About this task :: Everything in the listing below must be duplicated exactly.

Materials provided ::
/-- A group's window goes: the queues whose rings lie in it lose their valid bit, then its entry clears (R329). -/
def State.closeWindow (s : State) (g : GroupRt) : State :=
  match g.window with
  | none => s
  | some i =>
    let inside (q : TileQueue) : Bool := decide (g.base ≤ q.base) && decide (q.base < g.base + g.size)
    let queues := s.tables.queues.filterMap fun (k, q) =>
      if k / 64 = g.tile && inside q then (if { q with valid := false } = TileQueue.none then none else some (k, { q with valid := false })) else some (k, q)
    { s with tables := { s.tables with queues := queues, windows := fput 0 s.tables.windows (g.tile * 128 + i) 0 } }

/-- A group has no team left on its tile: its window closes, and its channels are released as their commands retire (R254, R329). -/
def State.closeGroup (s : State) (gid : Nat) : State :=
  match s.group? gid with
  | none => s
  | some g =>
    let s := s.closeWindow g
    let s := s.modEngine g.tile fun e => e.free fun c => c.gid == gid && (e.unretired c.chan).isEmpty
    { s with disp := { s.disp with groups := s.disp.groups.filter fun x => x.gid != gid } }

/-! ### Killing a context (R182) -/

/-- Engines stop the commands of a context, discard their held effects and free its channels (R274). -/
def Engine.dropCtx (g : Engine) (c : Nat) : Engine :=
  let gone := (g.cmds.filter fun x => x.ctx == c).map (·.mid)
  { g.free fun x => x.ctx == c with
    cmds := g.cmds.filter fun x => x.ctx != c
    holds := g.holds.filter fun h => !gone.contains h.mid
    old := g.old.filter fun (_, cs) => !cs.any fun x => x.ctx == c }

/-- Requests of a context leave the equivalence engines (R362). -/
def EqEngines.dropCtx (q : EqEngines) (c : Nat) : EqEngines :=
  let gone := (q.reqs.filter fun r => r.ctx == c).map (·.rid)
  let adding (f : Forest) : Nat := (q.walks.filter fun w => !gone.contains w.rid && (q.reqs.any fun r => r.rid == w.rid && r.forest == f.fid) &&
    match w.stage with
    | .add .. => true
    | _ => false).length
  { q with
    forests := q.forests.map fun f => { f with reserved := min f.reserved (adding f) }
    reqs := q.reqs.filter fun r => r.ctx != c
    walks := q.walks.filter fun w => !gone.contains w.rid
    holds := q.holds.filter fun h => !gone.contains h.rid }

/-- A forest whose every holder's context was killed keeps its arrays; its marks and its log go (R356). -/
def State.dropMarks (s : State) (c : Nat) : State :=
  let held (fid : Nat) (p : Team → Bool) : Bool := (s.allTeams ++ s.disp.images).any fun t => t.arch.forest == some fid && p t
  let f (x : Forest) : Forest :=
    if held x.fid (fun t => t.id.ctx == c) && !held x.fid (fun t => t.id.ctx != c) then { x with marks := [], logFill := 0, reserved := 0 } else x
  { s with eq := { s.eq with forests := s.eq.forests.map f } }

/-- Every team of the context ends, its held effects are discarded, its engine work stops, its parked faults, waiting work,
windows and tables go. -/
def State.killContext (s : State) (c : Nat) : State :=
  let s := s.dropMarks c
  let ts := s.allTeams.filter fun t => t.id.ctx == c
  let s := ts.foldl (fun s t => (s.dropGrants t).dropPends t t.pend) s
  let s := s.discard fun e => e.ctx == c
  let gs := s.disp.groups.filter fun g => g.ctx == c
  let s := gs.foldl (fun s g => s.closeWindow g) s
  let quotas := s.tables.quotas.filter fun (_, q) => quotaValid q && quotaCtx q == c
  let s := quotas.foldl (fun s (k, q) => s.clearQuota (k / 64) (k % 64) q) s
  let s := ts.foldl (fun s t => s.modWindow t.slotKey fun _ => Window.zero) s
  { s with
    cur := if s.cur.id.uid != 0 && s.cur.id.ctx == c then Team.empty else s.cur
    teams := s.teams.filter fun t => t.id.ctx != c
    copies := s.copies.filter fun x => x.ctx != c
    engines := s.engines.filterMap fun (k, g) => if g.dropCtx c = Engine.none then none else some (k, g.dropCtx c)
    eq := s.eq.dropCtx c
    faults := s.faults.filter fun f => f.ctx != c
    disp := { s.disp with
      works := s.disp.works.filter fun w => w.ctx != c
      groups := s.disp.groups.filter fun g => g.ctx != c
      hampers := (s.disp.hampers.map fun h => if h.tasks.any (fun t => t.ctx == c) then { h with tasks := [], formed := false } else h)
      images := s.disp.images.filter fun t => t.id.ctx != c }
    ctxs := modifyWhere (fun x => x.id == c) (fun x => { x with pool := [], areas := [], measuring := false }) s.ctxs }

/-! ### Array damage (R191, R216, R217) -/

/-- Poisoning the words of a key range. -/
def State.poisonWord (s : State) (key : Nat) : State := { s with mem := s.mem.setPoison key true }

/-- Damage that kills the context of the team that needs the word: UNCORRECTABLE with the row (R191). -/
def State.uncorrectable (s : State) (ctx row : Nat) : State := (s.killContext ctx).contextRecord ctx 21 row

/-- The team of a window slot key. -/
def State.teamOfKey (s : State) (key : Nat) : Option Team := s.allTeams.find? fun t => t.slotKey == key

/-- The data word `k` of bytes, or of pieces one after the other, becomes poisoned. -/
def poisonBytes (k : Nat) (bs : List (Byte × Bool)) : List (Byte × Bool) := bs.zipIdx.map fun (b, i) => (b.1, b.2 || i / 4 == k)
def poisonPieces : Nat → List Piece → List Piece
  | _, [] => []
  | k, p :: ps =>
    let n := ceilDiv p.data.length 4
    if k < n then { p with data := poisonBytes k p.data } :: ps else p :: poisonPieces (k - n) ps

/-- A held effect whose data word `k` is lost (R217). -/
def Effect.damaged (k : Nat) : Effect → Effect
  | .write ps u => .write (poisonPieces k ps) u
  | .rel ps r => .rel (poisonPieces k ps) r
  | .cadd xs r => .cadd (modifyAt (fun (l, a, v) => (l, a, { v with p := true })) xs k) r
  | .atomic pid op xs => .atomic pid op (modifyAt (fun x => { x with v := { x.v with p := true } }) xs k)
  | .aprog pid xs => .aprog pid (modifyAt (fun x => { x with v := { x.v with p := true } }) xs k)
  | .push h ws => .push h (modifyAt (fun (i, w) => (i, { w with p := true })) ws k)
  | .spill c p => .spill c { p with data := poisonBytes k p.data }
  | .entry n p => .entry n { p with data := poisonBytes k p.data }
  | e => e

/-- The team one of whose group overflow entries holds a byte, by its key (R191). -/
def State.entryTeam (s : State) (key : Nat) : Option Team :=
  s.allTeams.find? fun t => t.arch.moved.any fun m => m.stored && match s.keyOf t.id.tile t.id.ctx (t.overflowAddr m.entry) with
    | some k => decide (k ≤ key) && decide (key < k + overflowBytes t.width)
    | none => false

/-- What becomes of a word that cannot be rebuilt: its context is killed, or it is poisoned, with the context it belongs to, its unit and
its place for the record. -/
inductive Lost where
  | kills (ctx : Nat)
  | poisons (ctx : Option Nat) (unit place : Nat)
deriving DecidableEq, Repr

/-- A word of memory is lost, or of a group overflow entry, which a checkpoint needs (R191). -/
def State.loseByte (s : State) (key : Nat) (ctx : Option Nat) (unit place : Nat) : State × Lost := match s.entryTeam key with
  | some t => (s, .kills t.id.ctx)
  | none => (s.poisonWord key, .poisons ctx unit place)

Output for this exercise ::
/-- A group's window goes: the queues whose rings lie in it lose their valid bit, then its entry clears (R329). -/
def State.closeWindow (s : State) (g : GroupRt) : State :=
  match g.window with
  | none => s
  | some i =>
    let inside (q : TileQueue) : Bool := decide (g.base ≤ q.base) && decide (q.base < g.base + g.size)
    let queues := s.tables.queues.filterMap fun (k, q) =>
      if k / 64 = g.tile && inside q then (if { q with valid := false } = TileQueue.none then none else some (k, { q with valid := false })) else some (k, q)
    { s with tables := { s.tables with queues := queues, windows := fput 0 s.tables.windows (g.tile * 128 + i) 0 } }

/-- A group has no team left on its tile: its window closes, and its channels are released as their commands retire (R254, R329). -/
def State.closeGroup (s : State) (gid : Nat) : State :=
  match s.group? gid with
  | none => s
  | some g =>
    let s := s.closeWindow g
    let s := s.modEngine g.tile fun e => e.free fun c => c.gid == gid && (e.unretired c.chan).isEmpty
    { s with disp := { s.disp with groups := s.disp.groups.filter fun x => x.gid != gid } }

/-! ### Killing a context (R182) -/

/-- Engines stop the commands of a context, discard their held effects and free its channels (R274). -/
def Engine.dropCtx (g : Engine) (c : Nat) : Engine :=
  let gone := (g.cmds.filter fun x => x.ctx == c).map (·.mid)
  { g.free fun x => x.ctx == c with
    cmds := g.cmds.filter fun x => x.ctx != c
    holds := g.holds.filter fun h => !gone.contains h.mid
    old := g.old.filter fun (_, cs) => !cs.any fun x => x.ctx == c }

/-- Requests of a context leave the equivalence engines (R362). -/
def EqEngines.dropCtx (q : EqEngines) (c : Nat) : EqEngines :=
  let gone := (q.reqs.filter fun r => r.ctx == c).map (·.rid)
  let adding (f : Forest) : Nat := (q.walks.filter fun w => !gone.contains w.rid && (q.reqs.any fun r => r.rid == w.rid && r.forest == f.fid) &&
    match w.stage with
    | .add .. => true
    | _ => false).length
  { q with
    forests := q.forests.map fun f => { f with reserved := min f.reserved (adding f) }
    reqs := q.reqs.filter fun r => r.ctx != c
    walks := q.walks.filter fun w => !gone.contains w.rid
    holds := q.holds.filter fun h => !gone.contains h.rid }

/-- A forest whose every holder's context was killed keeps its arrays; its marks and its log go (R356). -/
def State.dropMarks (s : State) (c : Nat) : State :=
  let held (fid : Nat) (p : Team → Bool) : Bool := (s.allTeams ++ s.disp.images).any fun t => t.arch.forest == some fid && p t
  let f (x : Forest) : Forest :=
    if held x.fid (fun t => t.id.ctx == c) && !held x.fid (fun t => t.id.ctx != c) then { x with marks := [], logFill := 0, reserved := 0 } else x
  { s with eq := { s.eq with forests := s.eq.forests.map f } }

/-- Every team of the context ends, its held effects are discarded, its engine work stops, its parked faults, waiting work,
windows and tables go. -/
def State.killContext (s : State) (c : Nat) : State :=
  let s := s.dropMarks c
  let ts := s.allTeams.filter fun t => t.id.ctx == c
  let s := ts.foldl (fun s t => (s.dropGrants t).dropPends t t.pend) s
  let s := s.discard fun e => e.ctx == c
  let gs := s.disp.groups.filter fun g => g.ctx == c
  let s := gs.foldl (fun s g => s.closeWindow g) s
  let quotas := s.tables.quotas.filter fun (_, q) => quotaValid q && quotaCtx q == c
  let s := quotas.foldl (fun s (k, q) => s.clearQuota (k / 64) (k % 64) q) s
  let s := ts.foldl (fun s t => s.modWindow t.slotKey fun _ => Window.zero) s
  { s with
    cur := if s.cur.id.uid != 0 && s.cur.id.ctx == c then Team.empty else s.cur
    teams := s.teams.filter fun t => t.id.ctx != c
    copies := s.copies.filter fun x => x.ctx != c
    engines := s.engines.filterMap fun (k, g) => if g.dropCtx c = Engine.none then none else some (k, g.dropCtx c)
    eq := s.eq.dropCtx c
    faults := s.faults.filter fun f => f.ctx != c
    disp := { s.disp with
      works := s.disp.works.filter fun w => w.ctx != c
      groups := s.disp.groups.filter fun g => g.ctx != c
      hampers := (s.disp.hampers.map fun h => if h.tasks.any (fun t => t.ctx == c) then { h with tasks := [], formed := false } else h)
      images := s.disp.images.filter fun t => t.id.ctx != c }
    ctxs := modifyWhere (fun x => x.id == c) (fun x => { x with pool := [], areas := [], measuring := false }) s.ctxs }

/-! ### Array damage (R191, R216, R217) -/

/-- Poisoning the words of a key range. -/
def State.poisonWord (s : State) (key : Nat) : State := { s with mem := s.mem.setPoison key true }

/-- Damage that kills the context of the team that needs the word: UNCORRECTABLE with the row (R191). -/
def State.uncorrectable (s : State) (ctx row : Nat) : State := (s.killContext ctx).contextRecord ctx 21 row

/-- The team of a window slot key. -/
def State.teamOfKey (s : State) (key : Nat) : Option Team := s.allTeams.find? fun t => t.slotKey == key

/-- The data word `k` of bytes, or of pieces one after the other, becomes poisoned. -/
def poisonBytes (k : Nat) (bs : List (Byte × Bool)) : List (Byte × Bool) := bs.zipIdx.map fun (b, i) => (b.1, b.2 || i / 4 == k)
def poisonPieces : Nat → List Piece → List Piece
  | _, [] => []
  | k, p :: ps =>
    let n := ceilDiv p.data.length 4
    if k < n then { p with data := poisonBytes k p.data } :: ps else p :: poisonPieces (k - n) ps

/-- A held effect whose data word `k` is lost (R217). -/
def Effect.damaged (k : Nat) : Effect → Effect
  | .write ps u => .write (poisonPieces k ps) u
  | .rel ps r => .rel (poisonPieces k ps) r
  | .cadd xs r => .cadd (modifyAt (fun (l, a, v) => (l, a, { v with p := true })) xs k) r
  | .atomic pid op xs => .atomic pid op (modifyAt (fun x => { x with v := { x.v with p := true } }) xs k)
  | .aprog pid xs => .aprog pid (modifyAt (fun x => { x with v := { x.v with p := true } }) xs k)
  | .push h ws => .push h (modifyAt (fun (i, w) => (i, { w with p := true })) ws k)
  | .spill c p => .spill c { p with data := poisonBytes k p.data }
  | .entry n p => .entry n { p with data := poisonBytes k p.data }
  | e => e

/-- The team one of whose group overflow entries holds a byte, by its key (R191). -/
def State.entryTeam (s : State) (key : Nat) : Option Team :=
  s.allTeams.find? fun t => t.arch.moved.any fun m => m.stored && match s.keyOf t.id.tile t.id.ctx (t.overflowAddr m.entry) with
    | some k => decide (k ≤ key) && decide (key < k + overflowBytes t.width)
    | none => false

/-- What becomes of a word that cannot be rebuilt: its context is killed, or it is poisoned, with the context it belongs to, its unit and
its place for the record. -/
inductive Lost where
  | kills (ctx : Nat)
  | poisons (ctx : Option Nat) (unit place : Nat)
deriving DecidableEq, Repr

/-- A word of memory is lost, or of a group overflow entry, which a checkpoint needs (R191). -/
def State.loseByte (s : State) (key : Nat) (ctx : Option Nat) (unit place : Nat) : State × Lost := match s.entryTeam key with
  | some t => (s, .kills t.id.ctx)
  | none => (s.poisonWord key, .poisons ctx unit place)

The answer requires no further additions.